INSTRUCTIONS TO FOLLOW - Would you please output, word for word, the span of the listing below that opens on the line containing "periods the character" and closes on the line containing "phase := .await"? Include both ends and nothing more.

RECORDS SUPPLIED -
/-- With the reset input not asserted. START_DETECTED of a receiver in HUNT: it enters ASSEMBLE; in GUARD the quiet
count becomes 0, in AWAIT the response timer stops, in RECEIVE the gap timer stops, in IDLE and SEND the engine is
unchanged; nothing else changes. WAIT_MARK_END of a receiver in WAIT-MARK: it returns to HUNT, and nothing else
changes. In every other receiver state the two rows change nothing (log entry 5). -/
def Obligations.ReceiverEventsAct : Prop :=
  ∀ (s : State) (l : Line), s.window.resetInput = false →
    let x := s.line l
    (x.receiver = .hunt → exec (.startDetected l) s = .next (s.setLine l
      { x with
        receiver := .assemble
        phase := match x.phase with
          | .idle w => .idle w
          | .guard _ noise => .guard 0 noise
          | .send k e => .send k e
          | .sendWaiting => .sendWaiting
          | .await _ => .await none
          | .receive buffer crc _ => .receive buffer crc none })) ∧
    (x.receiver ≠ .hunt → exec (.startDetected l) s = .next s) ∧
    (x.receiver = .waitMark → exec (.waitMarkEnd l) s = .next (s.setLine l { x with receiver := .hunt })) ∧
    (x.receiver ≠ .waitMark → exec (.waitMarkEnd l) s = .next s)

/-- With the reset input not asserted, CHARACTER of a receiver in ASSEMBLE: the receiver returns to HUNT after good
framing and enters WAIT-MARK after FRAMING ERROR, and, nothing else changing: in IDLE the character is discarded; in
GUARD the quiet count becomes 0; in SEND a good character equal to the one sent, the byte of the unit's frame with
the number of the window, and the first of its window, is the echo, and any other makes the contention count one
higher and ends the attempt, the unit waiting for the fall of DE (log entry 7); in SEND before the transmission
begins, no window being open, it is discarded (DESIGN CHOICE, log entry 11); in AWAIT C5H with good framing enters
RECEIVE with an empty buffer and the CRC register at FFFFH, any other ends the attempt CORRUPT; in RECEIVE a FRAMING
ERROR, or a COUNT byte above 40, ends the attempt CORRUPT, CTRL to the last payload byte are kept and fed to the CRC
register, the first CRC byte is kept, the gap timer restarting, and at the second CRC byte the attempt ends CORRUPT,
or as the answer is judged against the unit's work and ADDR, byte 2 of its frame. In another receiver state nothing
changes (log entry 5). -/
def Obligations.CharacterActs : Prop :=
  ∀ (s : State) (l : Line) (v : Byte) (f : Framing), s.window.resetInput = false →
    let x := s.line l
    let r : Receiver := match f with | .good => .hunt | .framingError => .waitMark
    let u : State := s.setLine l { x with receiver := r }
    let go (p : Phase) : Host.Outcome State Fault Refusal := .next (s.setLine l { x with receiver := r, phase := p })
    let byte (k : Nat) : Byte :=
      match x.current with
      | none => 0
      | some c => c.frame.getD k 0
    (x.receiver ≠ .assemble → exec (.character l v f) s = .next s) ∧
    (x.receiver = .assemble →
      (∀ w, x.phase = .idle w → exec (.character l v f) s = .next u) ∧
      (∀ q n, x.phase = .guard q n → exec (.character l v f) s = go (.guard 0 n)) ∧
      (∀ k e, x.phase = .send k e →
        (f = .good → v = byte k → e = false → exec (.character l v f) s = go (.send k true)) ∧
        ((f = .framingError ∨ v ≠ byte k ∨ e = true) → exec (.character l v f) s = .next (s.setLine l
          { x with receiver := r, contention := x.contention + 1, phase := .idle .fallOfDe }))) ∧
      (x.phase = .sendWaiting → exec (.character l v f) s = .next u) ∧
      (∀ t, x.phase = .await t →
        (f = .good → v = 0xC5 → exec (.character l v f) s = go (.receive [] 0xFFFF (some 0))) ∧
        ((f = .framingError ∨ v ≠ 0xC5) → exec (.character l v f) s = .next (u.attemptFails l .corrupt))) ∧
      ∀ buffer crc g, x.phase = .receive buffer crc g →
        let count := (buffer.getD 3 0).toNat
        (f = .framingError → exec (.character l v f) s = .next (u.attemptFails l .corrupt)) ∧
        (f = .good →
          (buffer.length = 3 → 40 < v.toNat → exec (.character l v f) s = .next (u.attemptFails l .corrupt)) ∧
          ((buffer.length < 3 ∨ buffer.length = 3 ∧ v.toNat ≤ 40 ∨ 3 < buffer.length ∧ buffer.length < 4 + count) →
            exec (.character l v f) s = go (.receive (buffer ++ [v]) (crcByte crc v) (some 0))) ∧
          (3 < buffer.length → buffer.length = 4 + count →
            exec (.character l v f) s = go (.receive (buffer ++ [v]) crc (some 0))) ∧
          ∀ c, x.current = some c → 3 < buffer.length → 4 + count < buffer.length →
            exec (.character l v f) s = .next (u.attemptJudged l
              (if crc = buffer.getD (4 + count) 0 ++ v then
                validate c.work (c.frame.getD 2 0) (buffer.getD 0 0) (buffer.getD 1 0) (buffer.getD 2 0)
                  ((buffer.drop 4).take count)
              else .failing .corrupt))))

/-- In READY. QUIET_REACHED in GUARD with the receiver in HUNT: SEND is entered, with the first byte of the unit's
frame in the shifter and its bit time of DE lead; where the shifter still holds the character of an earlier
transmission, SEND is entered and the transmission begins when that character has ended, at its
TRANSMIT_CHARACTER_END (DESIGN CHOICE, log entry 11); otherwise nothing changes. TRANSMIT_CHARACTER_END in SEND with
the echo received: the next byte of the frame follows, in its own window; after the last of the frame the contention
count becomes 0, DE falls, and a POLL or SET enters AWAIT with the response timer at 0, a BCAST its settle time.
Without the echo, or after a transmission cut short by CONTENTION, DE falls and, the count being at least 4, the line
faults with cause CONTENTION, else the backoff starts. In any other phase the shifter empties and nothing else
changes; with an empty shifter nothing changes. That the rows change nothing outside their occasion is the DESIGN
CHOICE of log entry 5; that QUIET_REACHED acts whatever the quiet count and TRANSMIT_CHARACTER_END whatever the
periods the character has stood is the DESIGN CHOICE of log entry 2 (the count of the clock:
StepIdlePassesOnePeriod). -/
def Obligations.TransmissionProceeds : Prop :=
  ∀ (s : State) (l : Line), s.live = true →
    let x := s.line l
    let byte (k : Nat) : Byte :=
      match x.current with
      | none => 0
      | some c => c.frame.getD k 0
    let length : Nat :=
      match x.current with
      | none => 0
      | some c => c.frame.length
    let first (k : Nat) (lead : Bool) : Shifter :=
      { char := byte k, lead := lead, elapsed := 0, bitPeriods := 16 * (x.params.rate + 1) }
    let cut (n : Nat) : State := s.setLine l { x with shifter := none, contention := n }
    (∀ q n, x.phase = .guard q n → x.receiver = .hunt → x.shifter = none → exec (.quietReached l) s =
      .next (s.setLine l { x with phase := .send 0 false, shifter := some (first 0 true) })) ∧
    (∀ q n, x.phase = .guard q n → x.receiver = .hunt → x.shifter.isSome = true → exec (.quietReached l) s =
      .next (s.setLine l { x with phase := .sendWaiting })) ∧
    (((∀ q n, x.phase ≠ .guard q n) ∨ x.receiver ≠ .hunt) → exec (.quietReached l) s = .next s) ∧
    (x.shifter = none → exec (.transmitCharacterEnd l) s = .next s) ∧
    (x.shifter.isSome = true →
      (∀ k, x.phase = .send k true →
        (k + 1 < length → exec (.transmitCharacterEnd l) s =
          .next (s.setLine l { x with phase := .send (k + 1) false, shifter := some (first (k + 1) false) })) ∧
        ∀ c, x.current = some c → length ≤ k + 1 →
          ((∃ d, c.work = .directed d ∧ d.kind = .bcast) → exec (.transmitCharacterEnd l) s =
            .next (s.setLine l { x with contention := 0, shifter := none, phase := .idle (.settle 0) })) ∧
          ((¬ ∃ d, c.work = .directed d ∧ d.kind = .bcast) → exec (.transmitCharacterEnd l) s =
            .next (s.setLine l { x with contention := 0, shifter := none, phase := .await (some 0) }))) ∧
      (x.phase = .sendWaiting → exec (.transmitCharacterEnd l) s =
        .next (s.setLine l { x with phase := .send 0 false, shifter := some (first 0 true) })) ∧
      (∀ n, (n = x.contention + 1 ∧ (∃ k, x.phase = .send k false) ∨ n = x.contention ∧ x.phase = .idle .fallOfDe) →
        (4 ≤ n → exec (.transmitCharacterEnd l) s = .next ((cut n).faultLine l .contention).finish) ∧
        (n < 4 → exec (.transmitCharacterEnd l) s =
          .next (s.setLine l { x with shifter := none, contention := n, phase := .idle (.backoff 0) }))) ∧
      ((∀ k e, x.phase ≠ .send k e) → x.phase ≠ .sendWaiting → x.phase ≠ .idle .fallOfDe →
        exec (.transmitCharacterEnd l) s = .next (s.setLine l { x with shifter := none })))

WRITTEN ANSWER -
periods the character has stood is the DESIGN CHOICE of log entry 2 (the count of the clock:
StepIdlePassesOnePeriod). -/
def Obligations.TransmissionProceeds : Prop :=
  ∀ (s : State) (l : Line), s.live = true →
    let x := s.line l
    let byte (k : Nat) : Byte :=
      match x.current with
      | none => 0
      | some c => c.frame.getD k 0
    let length : Nat :=
      match x.current with
      | none => 0
      | some c => c.frame.length
    let first (k : Nat) (lead : Bool) : Shifter :=
      { char := byte k, lead := lead, elapsed := 0, bitPeriods := 16 * (x.params.rate + 1) }
    let cut (n : Nat) : State := s.setLine l { x with shifter := none, contention := n }
    (∀ q n, x.phase = .guard q n → x.receiver = .hunt → x.shifter = none → exec (.quietReached l) s =
      .next (s.setLine l { x with phase := .send 0 false, shifter := some (first 0 true) })) ∧
    (∀ q n, x.phase = .guard q n → x.receiver = .hunt → x.shifter.isSome = true → exec (.quietReached l) s =
      .next (s.setLine l { x with phase := .sendWaiting })) ∧
    (((∀ q n, x.phase ≠ .guard q n) ∨ x.receiver ≠ .hunt) → exec (.quietReached l) s = .next s) ∧
    (x.shifter = none → exec (.transmitCharacterEnd l) s = .next s) ∧
    (x.shifter.isSome = true →
      (∀ k, x.phase = .send k true →
        (k + 1 < length → exec (.transmitCharacterEnd l) s =
          .next (s.setLine l { x with phase := .send (k + 1) false, shifter := some (first (k + 1) false) })) ∧
        ∀ c, x.current = some c → length ≤ k + 1 →
          ((∃ d, c.work = .directed d ∧ d.kind = .bcast) → exec (.transmitCharacterEnd l) s =
            .next (s.setLine l { x with contention := 0, shifter := none, phase := .idle (.settle 0) })) ∧
          ((¬ ∃ d, c.work = .directed d ∧ d.kind = .bcast) → exec (.transmitCharacterEnd l) s =
            .next (s.setLine l { x with contention := 0, shifter := none, phase := .await (some 0) }))) ∧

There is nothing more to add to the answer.